Abd al-Mu'min was born in the village of Tagra, near Tlemcen, in the Kingdom of the Hammadids, present-day Algeria, into the Kumiya tribe, an Arabized section of the Berber Zenata tribal confederation. This tribe settled in the north of what is now the province of Oran, not far from Nedroma. His father was a potter from Nedroma.

While young, Abd al-Mu'min went to Tlemcen to learn the Fiqh. His tutor died before he could complete his study. He then was made aware of a learned and pious Faqih called Feqih Soussi (later known as Ibn Tumart) who was travelling from the east on his way to his native land in Tinmel, present-day Morocco. Abd al-Mu'min and his peers wanted to convince Ibn Tumart to settle in Tlemcen, so he was sent to Ibn Tumart with a letter from the students inviting him to come to their land. The two met at Mellala near Bejaïa.
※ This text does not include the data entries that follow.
@[simp] theorem State.setRegB_card (r : Reg) (b : Nat) (v : Word) : (s.setRegB r b v).card = s.card := rfl
@[simp] theorem State.setRegB_now (r : Reg) (b : Nat) (v : Word) : (s.setRegB r b v).now = s.now := rfl
@[simp] theorem State.setRegB_pending (r : Reg) (b : Nat) (v : Word) : (s.setRegB r b v).pending = s.pending := rfl
@[simp] theorem State.setRegB_lows (r : Reg) (b : Nat) (v : Word) : (s.setRegB r b v).lows = s.lows := rfl
@[simp] theorem State.setRegB_caps (r : Reg) (b : Nat) (v : Word) : (s.setRegB r b v).caps = s.caps := rfl
@[simp] theorem State.setRegB_mem (r : Reg) (b : Nat) (v : Word) : (s.setRegB r b v).mem = s.mem := rfl
@[simp] theorem State.setRegB_poison (r : Reg) (b : Nat) (v : Word) : (s.setRegB r b v).poison = s.poison := rfl
@[simp] theorem State.setRegB_dpoison (r : Reg) (b : Nat) (v : Word) : (s.setRegB r b v).dpoison = s.dpoison := rfl
@[simp] theorem State.setRegB_full (r : Reg) (b : Nat) (v : Word) : (s.setRegB r b v).full = s.full := rfl
@[simp] theorem State.setRegB_dbase (r : Reg) (b : Nat) (v : Word) : (s.setRegB r b v).dbase = s.dbase := rfl
@[simp] theorem State.setRegB_free (r : Reg) (b : Nat) (v : Word) : (s.setRegB r b v).free = s.free := rfl
@[simp] theorem State.setRegB_out (r : Reg) (b : Nat) (v : Word) : (s.setRegB r b v).out = s.out := rfl
@[simp] theorem State.setRegB_ras (r : Reg) (b : Nat) (v : Word) : (s.setRegB r b v).ras = s.ras := rfl
@[simp] theorem State.setRegB_stage (r : Reg) (b : Nat) (v : Word) : (s.setRegB r b v).stage = s.stage := rfl
@[simp] theorem State.setRegB_link (r : Reg) (b : Nat) (v : Word) : (s.setRegB r b v).link = s.link := rfl
@[simp] theorem State.setRegB_dcoh (r : Reg) (b : Nat) (v : Word) : (s.setRegB r b v).dcoh = s.dcoh := rfl
@[simp] theorem State.setRegB_gb (r : Reg) (b : Nat) (v : Word) : (s.setRegB r b v).gb = s.gb := rfl
@[simp] theorem State.setRegB_tack (r : Reg) (b : Nat) (v : Word) : (s.setRegB r b v).tack = s.tack := rfl
@[simp] theorem State.setRegB_q (r : Reg) (b : Nat) (v : Word) : (s.setRegB r b v).q = s.q := rfl
@[simp] theorem State.setRegB_kv (r : Reg) (b : Nat) (v : Word) : (s.setRegB r b v).kv = s.kv := rfl
@[simp] theorem State.setRegB_bridle (r : Reg) (b : Nat) (v : Word) : (s.setRegB r b v).bridle = s.bridle := rfl
@[simp] theorem State.setRegB_scrub (r : Reg) (b : Nat) (v : Word) : (s.setRegB r b v).scrub = s.scrub := rfl
@[simp] theorem State.setRegB_pw (r : Reg) (b : Nat) (v : Word) : (s.setRegB r b v).pw = s.pw := rfl
@[simp] theorem State.setRegB_mgmt (r : Reg) (b : Nat) (v : Word) : (s.setRegB r b v).mgmt = s.mgmt := rfl
@[simp] theorem State.setRegB_cx (r : Reg) (b : Nat) (v : Word) : (s.setRegB r b v).cx = s.cx := rfl
@[simp] theorem State.setRegB_rdByte (r : Reg) (b : Nat) (v : Word) (a1 : Nat) : (s.setRegB r b v).rdByte a1 = s.rdByte a1 := rfl
@[simp] theorem State.setRegB_tagAt (r : Reg) (b : Nat) (v : Word) (a1 : Nat) : (s.setRegB r b v).tagAt a1 = s.tagAt a1 := rfl
@[simp] theorem State.setRegB_poisonAt (r : Reg) (b : Nat) (v : Word) (a1 : Nat) : (s.setRegB r b v).poisonAt a1 = s.poisonAt a1 := rfl

@[simp] theorem State.setF_card (r : Reg) (i lo n v : Nat) : (s.setF r i lo n v).card = s.card := rfl
@[simp] theorem State.setF_now (r : Reg) (i lo n v : Nat) : (s.setF r i lo n v).now = s.now := rfl
@[simp] theorem State.setF_pending (r : Reg) (i lo n v : Nat) : (s.setF r i lo n v).pending = s.pending := rfl
@[simp] theorem State.setF_lows (r : Reg) (i lo n v : Nat) : (s.setF r i lo n v).lows = s.lows := rfl
@[simp] theorem State.setF_caps (r : Reg) (i lo n v : Nat) : (s.setF r i lo n v).caps = s.caps := rfl
@[simp] theorem State.setF_mem (r : Reg) (i lo n v : Nat) : (s.setF r i lo n v).mem = s.mem := rfl
@[simp] theorem State.setF_poison (r : Reg) (i lo n v : Nat) : (s.setF r i lo n v).poison = s.poison := rfl
@[simp] theorem State.setF_dpoison (r : Reg) (i lo n v : Nat) : (s.setF r i lo n v).dpoison = s.dpoison := rfl
@[simp] theorem State.setF_full (r : Reg) (i lo n v : Nat) : (s.setF r i lo n v).full = s.full := rfl
@[simp] theorem State.setF_dbase (r : Reg) (i lo n v : Nat) : (s.setF r i lo n v).dbase = s.dbase := rfl
@[simp] theorem State.setF_free (r : Reg) (i lo n v : Nat) : (s.setF r i lo n v).free = s.free := rfl
@[simp] theorem State.setF_out (r : Reg) (i lo n v : Nat) : (s.setF r i lo n v).out = s.out := rfl
@[simp] theorem State.setF_ras (r : Reg) (i lo n v : Nat) : (s.setF r i lo n v).ras = s.ras := rfl
@[simp] theorem State.setF_stage (r : Reg) (i lo n v : Nat) : (s.setF r i lo n v).stage = s.stage := rfl
@[simp] theorem State.setF_link (r : Reg) (i lo n v : Nat) : (s.setF r i lo n v).link = s.link := rfl
@[simp] theorem State.setF_dcoh (r : Reg) (i lo n v : Nat) : (s.setF r i lo n v).dcoh = s.dcoh := rfl
@[simp] theorem State.setF_gb (r : Reg) (i lo n v : Nat) : (s.setF r i lo n v).gb = s.gb := rfl
@[simp] theorem State.setF_tack (r : Reg) (i lo n v : Nat) : (s.setF r i lo n v).tack = s.tack := rfl
@[simp] theorem State.setF_q (r : Reg) (i lo n v : Nat) : (s.setF r i lo n v).q = s.q := rfl
@[simp] theorem State.setF_kv (r : Reg) (i lo n v : Nat) : (s.setF r i lo n v).kv = s.kv := rfl
@[simp] theorem State.setF_bridle (r : Reg) (i lo n v : Nat) : (s.setF r i lo n v).bridle = s.bridle := rfl
@[simp] theorem State.setF_scrub (r : Reg) (i lo n v : Nat) : (s.setF r i lo n v).scrub = s.scrub := rfl
@[simp] theorem State.setF_pw (r : Reg) (i lo n v : Nat) : (s.setF r i lo n v).pw = s.pw := rfl
@[simp] theorem State.setF_mgmt (r : Reg) (i lo n v : Nat) : (s.setF r i lo n v).mgmt = s.mgmt := rfl
@[simp] theorem State.setF_cx (r : Reg) (i lo n v : Nat) : (s.setF r i lo n v).cx = s.cx := rfl
@[simp] theorem State.setF_rdByte (r : Reg) (i lo n v : Nat) (a1 : Nat) : (s.setF r i lo n v).rdByte a1 = s.rdByte a1 := rfl
@[simp] theorem State.setF_tagAt (r : Reg) (i lo n v : Nat) (a1 : Nat) : (s.setF r i lo n v).tagAt a1 = s.tagAt a1 := rfl
@[simp] theorem State.setF_poisonAt (r : Reg) (i lo n v : Nat) (a1 : Nat) : (s.setF r i lo n v).poisonAt a1 = s.poisonAt a1 := rfl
Ibn Tumart turned down the invitation, but Abd al-Mu'min stayed with him and they continued the journey together to Morocco.

== Political life ==
===Under Ibn Tumart===
Some time around 1117, Abd al-Mu'min became a follower of Ibn Tumart, leader of the Masmudas (a Berber tribe of present-day western Morocco), a religious and military leader of renowned piety who had founded the Almohads as a religious order with the goal of restoring purity in Islam. His group had long been at odds with the Almoravids and had been forced into exile in the mountains. Abd al-Mu'min stayed with Ibn Tumart as he journeyed slowly towards Marrakesh. It was there that his mentor declared himself the Mahdi (divinely guided one) and that he was opposed to the Almoravid dynasty. After this pronouncement, the group moved to the Atlas Mountains and gathered followers there. In time they created a small Almohad state. During an attack on Marrakesh, al-Bashir the second in command, was killed and Abd al-Mu'min was named to take his place.
===Accession===
When Ibn Tumart died in 1130 at his ribat in Tinmel, after suffering a severe defeat at the hands of the Almoravids, Abd al-Mu'min and the council of ten kept the death of Ibn Tumart secret for 3 years, since the Almohads were going through a difficult time in their fight against the Almoravids. Abd al-Mu'min also feared that the Masmuda (the Berber tribe of Ibn Tumart) would not accept him as their leader since he was an outsider. He did eventually lead the Almohads when a family relationship was arranged between him and Cheikh Abu Hafs, the leader of the Masmuda. He then came forward as the lieutenant of Ibn Tumart, became the leader of the movement, and forged it into a powerful military force. He proclaimed himself Caliph, with the titles of Khalifat al-Mahdi ('Representative of the Mahdi') and later – probably after the conquest of Marrakesh – of Amir al-Mu'minin ('Prince/Commander of the Believers'). He eventually adopted an Arab Qaysi genealogy that included the prophet Muhammad. Under him, the Almohads swept down from the mountains, eventually destroying the power of the faltering Almoravid dynasty by 1147.
===War against the Almoravids===
Abd al-Mu'min created his empire by first winning control of the high Atlas Mountains, then the Middle Atlas, into the Rif region, eventually moving into his homeland north of Tlemcen. In 1145, after the Almoravids lost the leader of their Catalan mercenaries, Reveter, the Almohads defeated them in open battle. From this point the Almohads moved west onto the Atlantic coastal plain. After laying siege to Marrakesh, they finally captured it in 1147. Traditional accounts state that after establishing his capital at Marrakesh, Abd al-Mu'min created a dilemma in that the Almohads considered it a city of heretics. He contented himself with the destruction of their palace and mosques, although it is not clear whether these were actually demolished or merely abandoned.
===Expansion===
The Almohads' involvement in Al-Andalus began as early as 1145, when Ali ibn Isa ibn Maymun, the Almoravid naval commander of Cadiz, defected to 'Abd al-Mu'min. In the same year, Ibn Qasi, the ruler of Silves, was one of the first Andalusian leaders to appeal for Almohad intervention in Al-Andalus in order to stop the advance of the Christian kingdoms, whom the faltering Almoravids were unable to contain. In 1147 Abd al-Mu'min sent a military force led by another Almoravid defector, Abu Ishaq Barraz, who captured Algeciras and Tarifa before moving west to Niebla, Badajoz, and the Algarve. The Almoravids in Seville were besieged in 1147 until the city was captured in 1148 with local support.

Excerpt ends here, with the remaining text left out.